Enforce Digipass Authentication

By default, users can choose whether to use their static password, OTP, or Push Notification to authenticate with Digipass Authentication for Windows Logon. You can enforce OTP authentication for users that have a Digipass authenticator assigned. This prevents users who have a Digipass authenticator assigned from bypassing OTP authentication, but still allows static password authentication for users without a Digipass authenticator.

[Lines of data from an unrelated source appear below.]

-- ==== Sys2Proof/Tests/Slice0.lean ====
section
/-! SUPPORT. Tests of single commands on small states, and for each statement a state and operands that meet its hypotheses. -/

open Sys2Proof Sys2Proof.Machine Sys2Proof.Safety

namespace Sys2Proof.Tests

-- One test after another: many at once take more memory than there is.
set_option Elab.async false

/-! ## Small states -/

/-- A device after bring-up: ready, every domain ON, firmware running. -/
def readyDev : Dev :=
  let d := State.reset.dev
  { d with
    power.phase := 0xF, power.phaseH := true, power.ready := true, power.domains := List.replicate 157 .on, iabor.up := true
    flash.slots := [{ st := 3, preferred := true }, {}] }

/-- A state with no command waiting. -/
def stateOf (d : Dev) : State := { dev := d, pending := [] }

/-- A descriptor of 128 bytes with an opcode and fields. -/
def descOf (code : Nat) (fields : List (Nat × Bytes)) : Bytes :=
  fields.foldl (fun b f => splice b f.1 f.2) (splice (List.replicate 128 0) 0 (leBytes 2 code))

/-- An issued operation, sequence number 0. -/
def opOf (code : Nat) (fields : List (Nat × Bytes)) : Op := { seq := 0, desc := descOf code fields, phase := .issued }

/-- The name of sequence number 0 of ring 0. -/
def name0 : OpName := { ring := 0, seq := 0 }

/-- A ring that holds operations. -/
def ringOf (target : Nat) (ops : List Op) : Ring :=
  { base := 0x10000, log2len := 6, target := target, vector := 0, waitLimit := 100, submitted := 8,
    fetch := BitVec.ofNat 32 ops.length, ops := ops }

/-- The ready device with ring 0 for a target and one operation on it. -/
def devOf (target : Nat) (o : Op) : Dev := { readyDev with hub.rings := [(0, ringOf target [o])] }

/-! ## Hypotheses that can be met -/

/-! ### Steps, power and the host -/

theorem witness_UnpoweredDeviceIsInert :
    (stateOf { readyDev with power.on := false }).dev.power.on = false ∧
    Instr.heartbeat 0 ∉ [.powerOn, .tripRelease, .perstNAssert, .perstNDeassert] ∧
    (stateOf { readyDev with power.on := false }).pending = [] := by decide +kernel

theorem witness_HardHaltStopsEngines :
    powered (stateOf readyDev) ∧ barOpen readyDev = true ∧ readyDev.hub.hardHalted = false ∧
    outsideEngines (.opIssue 0) = false ∧ { readyDev with hub.hardHalted := true }.hub.hardHalted = true := by decide +kernel

theorem witness_EmptyQueuePassesAPulse :
    (stateOf readyDev).pending = [] ∧ readyDev.power.on = true ∧ { readyDev with power.on := false }.power.on = false := by decide +kernel

/-- An empty queue: the step that follows. -/
theorem witness_NoStallSurvives :
    (stateOf readyDev).dev.granary.stalls = [] ∧ ∃ t, Sys2Proof.Machine.step (stateOf readyDev) = .next t :=
  ⟨by decide +kernel, _, rfl⟩

theorem witness_LoomCodeRoundTrip :
    fieldsOf LoomOp.vsub.info.format { mask := 1, d := 1, a := 0, b := 7, bs := true } = true ∧
    decodeLoom 0x3110040 = none ∧
    decodeLoom 0x31100401C0080000 = some { op := .vsub, f := { mask := 1, d := 1, a := 0, b := 7, bs := true } } := by
  decide +kernel

/-! ### The Loom -/

/-- An instruction of each opcode that a load accepts. -/
def formOf (op : LoomOp) : LoomFields :=
  let n := op.info
  let pick (r : LoomRole) (i : BitVec 6) : BitVec 6 := if r = .unused ∨ r = .index then 0 else i
  { d := pick n.d 5, a := pick n.a 1, b := pick n.b 2, c := pick n.c 3, x := pick n.x 4, f := pick n.f 2
    ty := match n.types with
      | none => 0
      | some l => BitVec.ofNat 3 (l.headD 0) }

/-- Loom 0 of tile 1 before the first instruction, `i`, of a program of ten, where s1 holds an address and s2 a tensor word. -/
def loomDev (o : Op) (i : LoomInstr := { op := .loomNop, f := {} }) : Dev :=
  let l : Loom := {
    run := some name0, length := 10, s := [0, 64, 0x30003] ++ List.replicate 29 0
    images := [{ id := 0, slot := 0, instrs := encodeLoom i :: List.replicate 9 0, entries := [0] }] }
  { devOf 1 o with looms := [(loomIndex 1 0, l)] }

/-- The running operation, with accumulator set 0, queue 2 to take from and queue 3 of tile 2 to send to. -/
def loomOp : Op := opOf 0x0201 [(36, [0x80]), (40, [0x82]), (48, [0x02, 0x83, 1])]

/-- The device with a set, an entry to take and a queue to send to. -/
def loomFull (i : LoomInstr := { op := .loomNop, f := {} }) : Dev :=
  let e : Entry := { slot := 0, header := List.replicate 64 0, bytes := 16, st := .committed }
  { loomDev loomOp i with
    mills := [(1, { sets := [{ handle := 0, owner := 0, fmt := 0, shape := 0, stale := false }] })]
    chutes := [(18, { producer := 5, depth := 2, slotKib := 1, offset := 0x1000, stallMs := 100, entries := [e] }),
      (35, { producer := 1, depth := 2, slotKib := 1, offset := 0x1000, stallMs := 100 })] }

/-- Every instruction of a Loom may issue on some state: the hypotheses of each result of the Loom. -/
theorem witness_LoomResults :
    ∀ op ∈ loomOps, loomReady (stateOf (loomDev loomOp { op := op, f := formOf op })) 1 0 name0 loomOp op (formOf op) := by decide +kernel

When enforcing Digipass authentication, Digipass Authentication for Windows Logon verifies whether the user has a Digipass authenticator assigned. If an authenticator is assigned, the provided credentials are assumed to include a one-time password (OTP) and are verified either by the authentication server (online authentication) or against the offline authentication data (offline authentication). If the user is unknown to OneSpan Authentication Server or has no authenticator assigned, the provided credentials are assumed to include a static password and are used directly for Windows authentication. However, for new users you can restrict login and allow using the static password only if:

• OAS online authentication returns that it is a non-OAS user.
• The user store knows that during the last online authentication OAS returned that this is a non-OAS user.

To enforce Digipass authentication, you need to set Filter credential providers to Force Digipass authentication. in Digipass Authentication for Windows Logon Configuration Center (see Configuration with Digipass Authentication for Windows Logon Configuration Center). Alternatively, you can use the Force Digipass authentication option of Group Policy (see Configuration with Group Policy ).